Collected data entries

=== Begin Enclosure ===

/-- LAUNCH (R207, R169): the record, then its stage descriptors. The push, a release, waits for what the context still owes (R254). -/
def execLaunch (h : Hdr) (d a : GReg) (s : State) : Out :=
  issue h .all [s.gT a] [s.gT d] (fun s =>
    let ea := s.g a
    let bad : Res := .trap 0x13 0 ea 0
    if ea.toNat % 128 ≠ 0 then .trap 0x06 0 ea 0
    else s.checked false [(ea, 128)] (fun s ps => s.globalRead none ps (fun s bs =>
      match recOf bs with
      | none => bad
      | some r =>
        if !s.recOk r then bad
        else if r.nstage = 0 then s.settled (s.launchNow d r [])
        else s.checked false (pageParts r.stages (64 * r.nstage)) (fun s ps => s.globalRead none ps (fun s bs =>
          match stagesOf true r.nstage bs with
          | none => bad
          | some gs =>
            if !enoughCores r gs then bad
            else match s.ringPages s.cur.core (s.aspaceOf s.cur.core s.cur.role) gs with
              | .error f => Res.of f 0
              | .ok (s, gs) => s.settled (s.launchNow d r gs)))))) s

/-! The dispatcher (R173, R182 to R184) -/

/-- Free walkers of a quire that no forced launch reserves (R184). -/
def State.freeWalkers (s : State) (u : Nat) : Nat :=
  let free := 2 - (s.quire u).walkers.length
  free - (s.forcedList.filter (fun q => ((s.launch? q).map (fun l => Nat.testBit l.rcd.qmask u)).getD false)).length

/-- A quire that holds, or waits to hold, a reserved walker (R183). -/
def State.reserving (s : State) (u : Nat) : Bool :=
  s.forcedList.any (fun q => ((s.launch? q).map (fun l => Nat.testBit l.rcd.qmask u)).getD false)

/-- `a` stands before `b` in a bank (R182). -/
def Launch.before (a b : Launch) : Bool := decide (b.prio < a.prio) || (a.prio == b.prio && decide (a.seq < b.seq))

/-- The better of two launches. -/
def better (a b : Option Launch) : Option Launch :=
  match a, b with
  | some x, some y => if y.before x then some y else some x
  | some x, none => some x
  | none, y => y

/-- The head of a bank (R182). -/
def State.bankHead (s : State) (b : Nat) : Option Launch :=
  (s.launches.filter (fun l => l.state == .ready && l.bank == b)).foldl (fun best l => better best (some l)) none

/-- A head may start by a pop: every quire of its mask has a free walker (R183). A forced launch starts by its reservation alone, so that
forced launches start in the order in which they became forced (R184). -/
def State.eligible (s : State) (l : Launch) : Bool :=
  !s.forcedList.contains l.seq && (quiresOf l.rcd.qmask).all (fun u => decide (0 < s.freeWalkers u))

/-- The walker record of quire `u` in a save area, restored (R178): a record of another group leaves the walker empty. A record whose
reserved bits are not zero counts as one that does not match (DESIGN CHOICE, log 88). -/
def State.savedWalker (s : State) (l : Launch) (area u : Nat) : Walker × Bool :=
  let bs := s.readKey 0 (area + 16 * u) 16
  let ok := leNat ((bs.drop 8).take 2) == l.rcd.group.toNat && leNat ((bs.drop 10).take 1) == l.rcd.gen.toNat &&
    leNat (bs.drop 11) == 0
  if ok then ({ launch := l.seq, lo := leNat (bs.take 4), hi := leNat ((bs.drop 4).take 4) }, true)
  else ({ launch := l.seq, lo := 0, hi := 0 }, false)

/-- SAVEAREA of a launch's queue; 0 where it is never pre-empted (R393). -/
def State.saveArea (s : State) (l : Launch) : Nat :=
  match l.queue with
  | some (_, q, _) => s.qField q 0x48 8
  | none => 0

/-- The queue processor of a launch reads SAVEAREA from the queue's block (R393); a launch of LAUNCH has none. -/
def State.askSaveArea (s : State) (l : Launch) : QpAns :=
  match l.queue with
  | some (d, q, _) => s.qpRead d (q + 0x48) 8
  | none => .made s
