-- ==== Sys2Proof/Machine/Collective.lean ====
section
/-! DEFINITION. Collectives (spec 24 R430 to R444). The messages that members exchange are the model's own (log 28): a member announces data, the
puller asks for it segment by segment, and an acknowledgement ends the pull. -/
namespace Sys2Proof.Machine

/-! The tile table and the state area (R430, R432, R433) -/

/-- CTBASE of a die. -/
def State.ctbase (s : State) (d : Nat) : Word := SMap.get 0 (s.die d).sys 0x520
/-- Address of tile-table entry `i` (R430). -/
def State.tileAddr (s : State) (d i : Nat) : Nat := fld (s.ctbase d) 51 12 * 0x1000 + 32 * i
/-- Address of the state of entry `i` (R433). -/
def State.areaAddr (s : State) (d i : Nat) : Nat := fld (SMap.get 0 (s.die d).sys 0x521) 51 12 * 0x1000 + 128 * i
/-- Whether there is an entry `i` (R442 to R444). -/
def State.entryOk (s : State) (d i : Nat) : Bool := fld (s.ctbase d) 51 12 != 0 && decide (i ≤ fld (s.ctbase d) 11 0)

/-- SRC of an entry. -/
def eSrc (e : List Byte) : Nat := leNat (e.take 8)
/-- DST. -/
def eDst (e : List Byte) : Nat := leNat ((e.drop 8).take 8)
/-- CHUNK. -/
def eChunk (e : List Byte) : Nat := leNat ((e.drop 0x18).take 4)
/-- NCH: chunks minus one. -/
def eNch (e : List Byte) : Nat := leNat ((e.drop 0x1C).take 1)
/-- OPS. -/
def eOps (e : List Byte) : Nat := leNat ((e.drop 0x1D).take 1)
/-- TYP. -/
def eTyp (e : List Byte) : Nat := leNat ((e.drop 0x1E).take 1)
/-- KIND: 0 all-reduce, 1 reduce, 2 broadcast, 3 all-to-all. -/
def eKind (e : List Byte) : Nat := kindOf e
/-- The operator and type of a reduction, where R263 accepts the pair. -/
def eRop (e : List Byte) : Option (Rop × STy) :=
  match ropOf (eOps e % 16), styOf (eTyp e % 8) with
  | some op, some t => if ropAccepts op t then some (op, t) else none
  | _, _ => none

/-- A valid entry (R430); READY is looked at before. -/
def entryValid (pkg : Nat) (e : List Byte) : Bool :=
  eOps e / 16 == 0 && eTyp e / 8 % 2 == 0 && eTyp e / 64 % 2 == 0 && leNat ((e.drop 0x1F).take 1) == 0 &&
    eSrc e % 64 == 0 && eDst e % 64 == 0 && (membersOf e).contains pkg &&
    eChunk e % 512 == 0 && decide (512 ≤ eChunk e) && decide (eChunk e ≤ 1048576) &&
    (if eKind e ≤ 1 then (eRop e).isSome else eOps e == 0 && eTyp e % 8 == 0)

/-- A place where the engine can write: no absent address, decoded aperture or core SRAM (R442). -/
def State.placeOk (s : State) (pa n : Nat) : Bool :=
  match region pa, region (pa + n - 1) with
  | .hbm a, .hbm b => a == b
  | .tier2 _, .tier2 _ => !s.featureOff 4
  | .window _ _ _, .window _ _ _ => true
  | _, _ => false

/-- The check of R442 on entry `i` and its state. -/
def State.placesOk (s : State) (d i : Nat) : Bool := s.placeOk (s.tileAddr d i) 32 && s.placeOk (s.areaAddr d i) 128

/-- The firing of entry `i` as an agent: firings of different entries run side by side in the engine (R230, R234). -/
def collAgent (d i : Nat) : Agent := .coll d (512 + i)

/-- A synchronising access of the engine to its tables. -/
def tableTouch (d i : Nat) (write : Bool) (a n : Nat) : Touch := { agent := collAgent d i, write := write, sync := true, spans := [(a, n)] }

/-- An access of the engine to the tile table or to the state of an entry in the course of a step that has begun: recorded, or refused for good and
reported, and then the firing aborts (R239, R347, R439). A held line no longer holds it back (log 37). -/
def State.areaTouch (s : State) (d i : Nat) (write : Bool) (a n : Nat) : State × Bool :=
  let t := tableTouch d i write a n
  let bad (s : State) (cause sub x : Nat) (o : Word) : State × Bool :=
    let s := s.report (80 * d) { cause := cause, sub := sub, src := 3, val := BitVec.ofNat 64 x, other := o }
    (s.modFirings d (fun f => if f.entry = i ∧ ¬ f.isOver then { f with fail := f.fail.orElse (fun _ => some 4) } else f), false)
  if write && s.pinned .area a n then bad s 0x22 0 (a / 64 * 64) 0
  else match s.ask t (physParts a n) with
    | .granted s => (s, true)
    | .refused _ _ => (s.record t, true)
    | .fault cause sub x o => bad s cause sub x o

/-- The engine writes bytes of its tables; a write that is refused is not made. READY, which no store sets, is written so (R430). -/
def State.tablePut (s : State) (d i a : Nat) (bs : List Byte) : State :=
  let (s, ok) := s.areaTouch d i true a bs.length
  if ok then (s.clearBad a bs.length).writeKey 0 a bs else s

=== End Enclosure ===

▶ [Exercise aim]: Scan the records above and report every line with the string "nstage".

▶ [Solution below]:
        else if r.nstage = 0 then s.settled (s.launchNow d r [])
        else s.checked false (pageParts r.stages (64 * r.nstage)) (fun s ps => s.globalRead none ps (fun s bs =>
          match stagesOf true r.nstage bs with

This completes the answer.